Que es un hombre muy joven, eso me dice su voz de incómodas sinceridades devastadas: un chiquillo adolescente quizás, un ser apenas notorio que pasa las tardes abrazando las propias piernas, un lápiz con la punta desgastada que viaja de los dedos a la boca, y una libreta vieja y arrugada que vacila entre unas manos que imagino sudorosas. Tal vez como un reflejo o una metáfora: la anatomía tangencial, la caligrafía delgada de las verdades demasiado grandes. Tal vez. Me gusta imaginar su cabeza ladeada que mira por la ventana: a través del vidrio, el escenario gris de Mánchester parece dibujado a trazos de grafito, la suciedad incrustada inmemorialmente en la transparencia de aquel punto, el cristal donde a veces el poeta recarga la frente cuando ya no sabe qué decir, cómo decir eso entre las cejas.
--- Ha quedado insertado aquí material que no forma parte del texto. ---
-- ==== Sys2Proof/Tests/Slice0.lean ====
section
/-! SUPPORT. The model's own tests. First, for each check of WellFormed a term that it refuses. Then, for the statements for the provers, states
and operands that meet the hypotheses of a clause together (`wit_…`). Then small facts whose expected values the spec gives (`test_…`). -/
namespace Sys2Proof.Tests
set_option Elab.async false
set_option linter.all false
open Sys2Proof Sys2Proof.Machine Sys2Proof.Certs

/-! ### States -/

/-- After reset, in READY. -/
def base : State := { State.reset with host := { State.reset.host with ifState := .ready, bootStep := 0 } }

/-- A request of the administration context, with flags and payload. -/
def reqF (svc op fl : Nat) (p : Bytes) : Req := ⟨1, 0, 0, svc, op, 7, fl, p.length, 0, 0, p, 0, none, false, true, none, false, false, 0, 0⟩
/-- The same of context 1. -/
def reqT (svc op : Nat) (p : Bytes) : Req := { reqF svc op 0 p with mbx := 1, hctx := 1 }
def reqA (svc op : Nat) (p : Bytes) : Req := reqF svc op 0 p

/-- A state with one request waiting. -/
def withReq (r : Req) (s : State) : State := { s with ledger := { s.ledger with reqs := [r] } }

/-- Context 1 allocated. -/
def slot1 : Slot := { Slot.new CtxCfg.admin with state := .alloc }
def withSlot (k : Slot) (s : State) : State := { s with ctxs := { s.ctxs with slots := tset s.ctxs.slots 1 k } }
def tenant : State := withSlot slot1 base

/-- A powered state of the interface. -/
def inState (i : IfState) (s : State) : State := { s with host := { s.host with ifState := i } }

/-- Two states that agree in `h` on what the interface state is. -/
def b8 (l : List Nat) : Bytes := l.map (BitVec.ofNat 8)


/-! ### Well-formedness: for each check a command that it refuses -/

def trainBad (n : Nat) (s : Bytes) (c : List Nat) : TrainReport := ⟨true, n, false, s, 0, 0, c, true⟩
def trainFine : TrainReport := trainBad 4 (zeros 16) (List.replicate 8 65)
def bootBad (h lp : List Nat) (a b : Nat) (sp : List Nat) (t : Option TrainReport) : BootReport := ⟨h, lp, a, b, true, 0, true, sp, t, 6⟩
def eight : List Nat := List.replicate 8 1200000
def flitBad (t c r : Nat) : Flit := ⟨t, c, r, false, 0, 0, 0, false, 0, 0, 0, true, true, none⟩
def mirBad (o d c i q n : Nat) : Mirrored := ⟨o, d, c, i, .snap, q, 0, 0, [], [], [], 0, zeros n, 0, 0, (0, 0, 0, 0, 0), [], 0, false, 0, 0, 0⟩
def pkBad (vc sp ctx tag len : Nat) : Packet := ⟨vc, sp, ctx, tag, 0, len, 0, 0, 0, true⟩
def rw (b : Blk) (u off n : Nat) (c : Option Nat) : Instr := .registerWrite ⟨b, u, off, n, 0, c, none⟩
def loadBad (n l k : Nat) (t : List WTensor) : ModelImage := ⟨List.replicate n [], List.replicate n true, false, l, 8, 128, 5, k, t⟩
theorem test_wf_takes : [Instr.boot (bootBad eight [15] 4 4 [79] (some trainFine)), .freqChange 0x49 1, .ldw 79, .tend 2047, .acquire 2047 16383 ⟨0, none⟩, .modelLoad 1 (loadBad 4 80 65536 [⟨9, true, true, 1, 1, 0, 1⟩]), .abort 1 ⟨3, 1, 0, 0, 15, 4⟩, .flitReceive 4 (flitBad 3 3 255), .packetRead (pkBad 7 255 255 65535 4096),
    rw .streamPage 63 0xFFF 8 (some 63), .dramRead 31 0 64 ⟨80, some 3⟩, .dramRead 1023 0 0 ⟨72, none⟩, .eccCeCntRead 345 true, .flipApply 1055 0, .windowClose 95, .sensorSample 78 0, .railFault 10, .throttle 4 true, .feedLost 1 2, .secTamper 2].all Instr.wf = true := by decide +kernel
theorem test_wf_reports : ([bootBad [] [] 0 0 [] none, bootBad eight [16] 0 0 [] none, bootBad [1300000, 0, 0, 0, 0, 0, 0, 0] [] 0 0 [] none, { bootBad eight [] 0 0 [] none with till := 7 }, bootBad eight [] 5 0 [] none, bootBad eight [] 0 5 [] none, bootBad eight [] 0 0 [80] none,
      bootBad eight [] 0 0 [] (some (trainBad 5 (zeros 16) eight))].all fun r => !(Instr.boot r).wf) = true
    ∧ ([trainBad 5 (zeros 16) eight, trainBad 4 [] eight, trainBad 4 (zeros 16) []].all fun t => !(Instr.training 0 t).wf && !(Instr.retrain 0 t).wf && !(Instr.adminPortCtrl 1 t).wf) = true
    ∧ ([flitBad 4 0 0, flitBad 0 4 0, flitBad 0 0 256].all fun f => !(Instr.flitReceive 0 f).wf) = true
    ∧ (mirBad 15 15 63 0 0 32).wf = true ∧ ([mirBad 16 0 1 0 0 32, mirBad 0 16 1 0 0 32, mirBad 0 0 0 0 0 32, mirBad 0 0 64 0 0 32, mirBad 0 0 1 (2 ^ 64) 0 32, mirBad 0 0 1 0 (2 ^ 32) 32, mirBad 0 0 1 0 0 31, { mirBad 0 0 1 0 0 32 with openToks := [1] },
      { mirBad 0 0 1 0 0 32 with openToks := List.replicate 257 1, openKv := List.replicate 257 0 }, { mirBad 0 0 1 0 0 32 with blocks := [⟨1, [], 2 ^ 1024⟩] }].all fun m => !(Instr.flitReceive 0 { flitBad 0 0 0 with mirror := some m }).wf) = true
    ∧ ([pkBad 8 0 0 0 1, pkBad 0 256 0 0 1, pkBad 0 0 256 0 1, pkBad 0 0 0 65536 1, pkBad 0 0 0 0 4097].all fun p => !(Instr.packetRead p).wf && !(Instr.writeAck p).wf) = true
    ∧ ([FifoWork.hart 2048, .dma 80, .tier 64, .qorgal 65536].all fun w => !(Instr.syncFifoFault 0 1 0 false w).wf) = true
    ∧ (Instr.tuneDataPacket 1 ⟨false, 0, 1, 0, 0, 0, [⟨[], 0, false, false, false⟩]⟩).wf = false
    ∧ ([loadBad 3 80 65536 [], loadBad 4 65536 65536 [], loadBad 4 80 65537 [], loadBad 4 80 65536 [⟨0, true, true, 1, 1, 0, 1⟩], loadBad 4 80 65536 [⟨10, true, true, 1, 1, 0, 1⟩], loadBad 4 80 65536 [⟨9, true, true, 0, 1, 0, 1⟩]].all fun x => !(Instr.modelLoad 1 x).wf) = true
    ∧ (Instr.stepBoundary 1 ⟨[(1, 0, false), (1, 0, false)], [], 0⟩).wf = false ∧ (Instr.stepBoundary 1 ⟨[], [], 2 ^ 32⟩).wf = false ∧ (Instr.embedDocs 1 ⟨2, false, [[0], []]⟩).wf = false
    ∧ ([⟨2, 0, 0, 0, 0, 0⟩, ⟨3, 2, 0, 0, 0, 0⟩, ⟨3, 0, 0, 0, 16, 0⟩, ⟨3, 0, 0, 0, 0, 5⟩].all fun x => !(Instr.abort 1 x).wf) = true := by decide +kernel
theorem test_wf_registers : [rw .controlWindow 0 0x10000 4 none, rw .engine 80 0 4 none, rw .engine 0 0x1000 4 none, rw .dma 80 0 4 none, rw .dma 0 0x100 4 none, rw .taskletPage 64 0 4 none, rw .taskletPage 0 0x1000 4 none,
    rw .tierPage 64 0 4 none, rw .tierPage 0 0x1000 4 none, rw .semPage 2048 0 8 none, rw .semPage 0 0x1000 8 none, rw .streamPage 64 0 4 none, rw .streamPage 0 0x1000 4 none, rw .migration 0 0x1000 4 none, rw .ecc 8 0 4 none,
    rw .ecc 0 0x2000 4 none, rw .flashEcc 32 0 4 none, rw .flashEcc 0 0x2000 4 none, rw .firmwareArray 0 0x200 4 none, rw .smbus 0 0x100 2 none, rw .migration 0 0 3 none, rw .migration 0 0 4 (some 64), rw .engineMemory 80 0 4 none, rw .engineMemory 0 0x200000 4 none, rw .hart 2048 0 8 none, rw .hart 0 0x1040 8 none,
    .registerWrite ⟨.engine, 0, 0, 4, 0, none, some 2048⟩, .registerWrite ⟨.migration, 0, 0, 4, 0, none, some 0⟩, .jtagAccess false ⟨.engine, 80, 0, 4⟩ false 0].all (fun i => !i.wf) = true := by decide +kernel
theorem test_wf_units : [Instr.freqChange 9 1, .currentFreqUpdate 0x46, .syncFifoFault 9 0 0 false (.service 1), .syncFifoFault 0 9 0 false (.service 1), .syncFifoFault 0 1 65536 false (.service 1), .mailboxReset 64, .mailboxResetDone 64,
    .reqTailWrite 64 0, .rplHeadWrite 64 0, .mbxStatRead 64 .full, .requestAccept 64 none, .linkStatRead 5, .linkDown 5, .trainRetry 5, .ackTimer 5, .lightLost 5, .keyUpdatePhase 5 true, .getVersion 5, .getCapabilities 5, .negotiateAlgorithms 5,
    .getDigests 5, .getCertificate 5, .heartbeat 5, .keyUpdate 5, .endSession 5, .challenge 5 true, .getMeasurements 5 0 false, .keyExchange 5 0 true, .finish 5 true, .training 5 trainFine, .retrain 5 trainFine].all (fun i => !i.wf) = true := by
  decide +kernel
theorem test_wf_engines : [Instr.ldw 80, .drn 80, .addVec 80, .mulVec 80, .addImm 80, .mulImm 80, .relu 80, .gelu 80, .silu 80, .clamp 80, .deq 80, .addRows 80, .scq 80, .streamRecordApply 80, .fence 80, .wait 80, .inc 80, .signal 80, .run 80,
    .stopRequest 80, .engineStopped 80, .skip 80, .clr 80, .clearDone 80, .spareReplace 80, .dmaDescriptor 80, .seqTailWrite 80 0, .syncInc 80 0, .engFaultClear 80 0, .dmaTailWrite 80 0, .syncCntWrite 80 0 0, .syncCntWrite 0 8 0].all
    (fun i => !i.wf) = true := by decide +kernel
theorem test_wf_harts : [Instr.tspawn 2048 0 0, .tspawn 0 32 0, .tspawn 0 0 32, .tjoin 2048 0 0, .tjoin 0 32 0, .tjoin 0 0 32, .pfstream 2048 0 0, .pfstream 0 32 0, .pfind 0 0 32, .pfstop 2048 0, .pfstop 0 32, .tjoinTimeout 2048, .tend 2048,
    .taskletStart 64 0, .taskletStart 0 2048, .vxpopcVv 2048 0 0 0 true, .vxpopcVx 0 32 0 0 true, .vxpopcaccVv 0 0 32 0 true, .vxpopcaccVx 0 0 0 32 true, .coreFence 2048 0 0, .coreFence 0 16 0, .coreFence 0 0 16, .acquire 2048 0 ⟨0, none⟩,
    .acquire 0 16384 ⟨0, none⟩, .acquire 0 0 ⟨2 ^ 32, none⟩, .taskletFault 2048 2 0, .taskletFault 0 (2 ^ 63) 0, .tryAcquire 0 16384, .release 2048 0, .semTimeout 0 16384, .donatedRun 2048 0, .semHolderStarved 16384].all (fun i => !i.wf) = true := by decide +kernel
theorem test_wf_contexts : [Instr.tdFaultsRead 64, .switch [64] none 0, .switch [] (some 64) 0, .eccUe 80 true true, .fill 64 0 true, .tierCopy 64, .tierDecompress 64, .tierCompress 64, .tierZero 64, .workObserved 64, .beSliceExpiry 64, .lcIdleExpiry 64, .storeKeepAliveExpired 64, .tqTailWrite 64 0, .cowPromotion 64 0,
    .signalDispatch 4, .signalRetry 4, .dieLost 4].all (fun i => !i.wf) = true := by decide +kernel
theorem test_wf_store_and_links : [Instr.qpDoorbell 65536, .flush 65536, .writeZeroes 65536, .storeCqNotify 65536, .sqFetch 65536 (zeros 64), .sqFetch 0 [], .write 65536 [] false, .read 65536 [] false, .compare 65536 [] false,
    .datasetManagement 65536 [] false, .vendorScan 65536 [] false, .vendorSearch 65536 [] [] false, .nak 5 0, .nak 0 65536, .packetRead (pkBad 0 0 0 0 0), .packetWrite (pkBad 0 0 0 0 2) [1], .readData (pkBad 0 0 0 0 2) [1],
    .slotGrant 1 ⟨2, 1, 0, 0, 16, 0⟩, .slotGrant 1 ⟨3, 1, 0, 0, 0, 0⟩, .hello 1 ⟨1, 0, 0, 0, 16, 0⟩, .hello 1 ⟨0, 0, 0, 0, 0, 0⟩, .remoteAccessTimeout 65536, .creditReturn 5 0 0, .creditReturn 0 8 0, .creditReturn 0 0 65536, .ropeHeartbeatReceive 0 0 0 0 0, .ropeHeartbeatReceive 1 256 0 0 0, .peerLost 16, .hello 1 ⟨1, 0, 0, 65536, 0, 0⟩].all (fun i => !i.wf) = true := by decide +kernel
theorem test_wf_flash_and_ecc : [Instr.nandDieFailed 32 0 true, .nandDieFailed 0 18 true, .memoryPlace 1 [(0, 0)], .memoryPlace 1 [(0, 8)], .dieRebuildDone 32 0, .flashRead 0 0, .flashRead 0 8, .blockRetired 0 3, .lpddrPackageLoss 16, .dramRead 8 0 0 ⟨0, none⟩, .dramRead 0 0 65 ⟨0, none⟩, .dramRead 0 0 0 ⟨81, none⟩, .dramRead 256 0 0 ⟨73, none⟩, .dramRead 256 0 0 ⟨0, some 0⟩, .patrolRead 346 ⟨0, none⟩, .pageEvaluate 32 0 0 true,
    .remapInstall 255 0, .eccCeCntRead 32 true, .trackerEntryExpiry 8 0, .trackerEntryExpiry 0 64, .eccFlipCtrlWrite 1056 0 0, .eccFlipCtrlWrite 0 0 64, .flipApply 511 0].all (fun i => !i.wf) = true := by decide +kernel
theorem test_wf_power_and_firmware : [Instr.secTamper 3, .feedLost 2 0, .feedLost 0 3, .feedRestored 2, .efuseTrip 2 true, .throttle 5 true, .railFault 11, .faRelock 0x200 0, .faRead 0x4000000 0, .faRead 0 9, .busyFetchTrap 0x4000000,
    .recordSectorErase 128, .componentRestart 0 0 [], .componentRestart 9 0 [], .componentRestart 1 256 [], .fwupActivate 1 3 0, .pendingActivation 3 0, .belayTakeover 256 true, .prepCoreRetire 256 [], .prepCoreRetire 0 [2048], .windowClose 96, .sensorOverrideExpiry 77,
    .sensorSample 96 0].all (fun i => !i.wf) = true := by decide +kernel
/-! ### The step and the control window -/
Por supuesto que todo esto no lo sé a ciencia cierta, pero me cuesta apartar de los párpados las imágenes que delinea esa voz. Sé que es un hombre muy joven aunque el tono sea grave y apagado: lo revela el ardor escondido de la poesía y ese cantar como recitando un salmo tan fácilmente olvidable pero certero, ese balbucear textos escritos por él mismo en un arrebato de locura y que ahora trata de hacer pasar por líneas de fuego en nada memorables. El poeta quizás tiene veintisiete años y su historia sea como a mí me gusta contarla.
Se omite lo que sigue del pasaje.